— А так, государыня, ты только о себе да о детях заботься… и от меня ни на шаг…
— А Филарет Никитич? — испуганно спросила Марфа Ивановна.
— Государь митрополит сам за себя постоять изволит: да он же из воли Господней не выйдет, хоть что кругом ни творись… Сама изволишь видеть: что сказал, то и свято. А деткам малым — мы покров и защита. И для тебя с детками твоими у меня кое-что припасено…
— Да что припасено-то?-тревожно перебила Марфа Ивановна.
— А и сказать тебе не смею! Одно слово — шапка-невидимка и ковер-самолет. Коли сами не сплошаем, никто нас не найдет.
— Ну ладно, Сеня! Ступай теперь спать… Вторые петухи давно пропели… Утро вечера мудренее, — сказала со вздохом Марфа Ивановна.
Сеня поклонился и ушел, поскрипывая на ходу сапогами. А Марфа Ивановна, прежде чем удалиться в свою опочивальню, заглянула в детскую, тускло освещенную лампадою, теплившеюся у икон.
Тишина и сон, безмятежный сон беззаботного детства царили в этой уютной небольшой комнате.
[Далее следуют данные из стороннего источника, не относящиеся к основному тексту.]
-- ==== Sys2Proof/Laws/PerInstr.lean ====
section
/-! SUPPORT. The instructions' field ranges, one lemma a constructor: the numbers that `fieldsOf` gives for the major, the
function, the guard and M always fit their fields (R40), so only register numbers can fail to (`encodable`). -/

namespace Sys2Proof.Laws

/-- The fields that are no register number fit their places in the word (R40). -/
structure Bounded (x : Fields) : Prop where
  maj : x.maj < 256
  fn : x.fn < 16
  g : x.g < 4
  m : x.m < 2 ^ 16

/-- Packing fields that fit and taking the word apart again gives the fields back (R40). -/
theorem ofWord_pack {x : Fields} (b : Bounded x) (f : x.fits = true) : Fields.ofWord x.pack = x := by
  obtain ⟨sw, maj, fn, g, d, a, bb, c, m⟩ := x
  obtain ⟨h1, h2, h3, h4⟩ := b
  simp only [Fields.fits, Bool.and_eq_true, decide_eq_true_eq] at f h1 h2 h3 h4
  obtain ⟨⟨⟨h5, h6⟩, h7⟩, h8⟩ := f
  cases sw <;> simp only [Fields.ofWord, Fields.pack, Bool.toNat_true, Bool.toNat_false, Fields.mk.injEq] <;>
    refine ⟨?_, ?_, ?_, ?_, ?_, ?_, ?_, ?_, ?_⟩ <;> first | omega | (simp only [beq_iff_eq, beq_eq_false_iff_ne]; omega)

/-- A full word has W = 0 (R39). -/
theorem pack_full {x : Fields} (b : Bounded x) (f : x.fits = true) : x.pack < 2 ^ 64 ∧ x.pack / 2 ^ 62 % 2 = 0 := by
  obtain ⟨sw, maj, fn, g, d, a, bb, c, m⟩ := x
  obtain ⟨h1, h2, h3, h4⟩ := b
  simp only [Fields.fits, Bool.and_eq_true, decide_eq_true_eq] at f h1 h2 h3 h4
  obtain ⟨⟨⟨h5, h6⟩, h7⟩, h8⟩ := f
  cases sw <;> simp only [Fields.pack, Bool.toNat_true, Bool.toNat_false] <;> constructor <;> omega

theorem guard_lt (g : Guard) : g.code < 4 := by cases g <;> decide
theorem rnd_lt (r : Rnd) : r.code < 16 := by cases r <;> decide
theorem icond_lt (q : ICond) : q.code < 16 := by cases q <;> decide
theorem fcond_lt (q : FCond) : q.code < 16 := by cases q <;> decide
theorem wcond_lt (q : WCond) : q.code < 16 := by cases q <;> decide
theorem scope_lt (q : Scope) : q.code < 8 := by cases q <;> decide
theorem sr_lt (r : Sr) : r.code < 256 := by cases r <;> decide
theorem redOp_lt (o : RedOp) : o.code < 16 := by cases o <;> decide
theorem kind_lt (o : Opd) : o.kind < 2 := by unfold Opd.kind; split <;> decide
theorem xis_lt (d a b : Opd) : xis d a b < 4 := by unfold xis; split <;> (try split) <;> (try split) <;> decide
theorem toNat_lt2 (b : Bool) : b.toNat < 2 := by cases b <;> decide

theorem bounded_0 (h : Hdr) {maj fn : Nat} (h1 : maj < 256) (h2 : fn < 16) : Bounded (fields0 h maj fn) :=
  ⟨h1, h2, guard_lt h.g, Nat.zero_lt_succ _⟩

theorem bounded_n (h : Hdr) {maj fn d a b c m : Nat} (h1 : maj < 256) (h2 : fn < 16) (h3 : m < 2 ^ 16) :
    Bounded (fieldsN h maj fn d a b c m) := ⟨h1, h2, guard_lt h.g, h3⟩

theorem bounded_i (h : Hdr) {maj fn d a : Nat} (v : BitVec 32) (h1 : maj < 256) (h2 : fn < 16) :
    Bounded (fieldsI h maj fn d a v) := bounded_n h h1 h2 (Nat.mod_lt _ (by decide))

theorem bounded_k (h : Hdr) {maj fn : Nat} (d a b c : Opd) {lo : Nat} (h1 : maj < 256) (h2 : fn < 16) (h3 : lo < 2 ^ 12) :
    Bounded (fieldsK h maj fn d a b c lo) := by
  refine ⟨h1, h2, guard_lt h.g, ?_⟩
  have := kind_lt d
  have := kind_lt a
  have := kind_lt b
  have := kind_lt c
  simp only [fieldsK]
  omega

theorem bounded_x (h : Hdr) {maj fn : Nat} (d a b c : Opd) {lo : Nat} (h1 : maj < 256) (h2 : fn < 16) (h3 : lo < 2 ^ 8) :
    Bounded (fieldsX h maj fn d a b c lo) := by
  have := kind_lt d
  have := kind_lt a
  have := kind_lt b
  have := kind_lt c
  have := xis_lt d a b
  cases b with
  | imm v sx =>
    refine ⟨h1, h2, guard_lt h.g, ?_⟩
    have := toNat_lt2 sx
    simp only [fieldsX]
    omega
  | _ =>
    refine ⟨h1, h2, guard_lt h.g, ?_⟩
    simp only [fieldsX]
    omega

theorem memFn_lt (scl : BitVec 2) (st : Bool) : memFn scl st < 16 := by
  have := toNat_lt2 st
  simp only [memFn]
  omega

theorem bounded_load (h : Hdr) {maj : Nat} (scl : BitVec 2) (mode : LdMode) (conv : BitVec 5) (d a b : Opd) (c : CRef)
    (h1 : maj < 256) : Bounded (fieldsLoad h maj scl mode conv d a b c) := by
  cases mode with
  | weak lim pred => exact bounded_k h _ _ _ _ h1 (memFn_lt _ _) (by omega)
  | strong sc =>
    have := scope_lt sc
    exact bounded_k h _ _ _ _ h1 (memFn_lt _ _) (by omega)

theorem bounded_store (h : Hdr) {maj : Nat} (scl : BitVec 2) (mode : Option Scope) (acc ns : Bool) (conv : BitVec 5)
    (a b c : Opd) (h1 : maj < 256) : Bounded (fieldsStore h maj scl mode acc ns conv a b c) := by
  have := toNat_lt2 acc
  have := toNat_lt2 ns
  cases mode with
  | none => exact bounded_k h _ _ _ _ h1 (memFn_lt _ _) (by simp only []; omega)
  | some sc =>
    have := scope_lt sc
    exact bounded_k h _ _ _ _ h1 (memFn_lt _ _) (by simp only []; omega)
Эту тишину нарушало только ровное, спокойное дыхание Танюши и Мишеньки да легкое похрапыванье Танюшиной мамы[27], которая, подложив руку под голову, прикорнула на сундук. Марфа Ивановна подошла к кроватке, в которой спал Миша, наклонив немного голову набок и спокойно сложив руки на груди. Мать полюбовалась на румяные щечки мальчика, на полуоткрытые губки его, наклонилась, поцеловала его в лоб и осенила крестом.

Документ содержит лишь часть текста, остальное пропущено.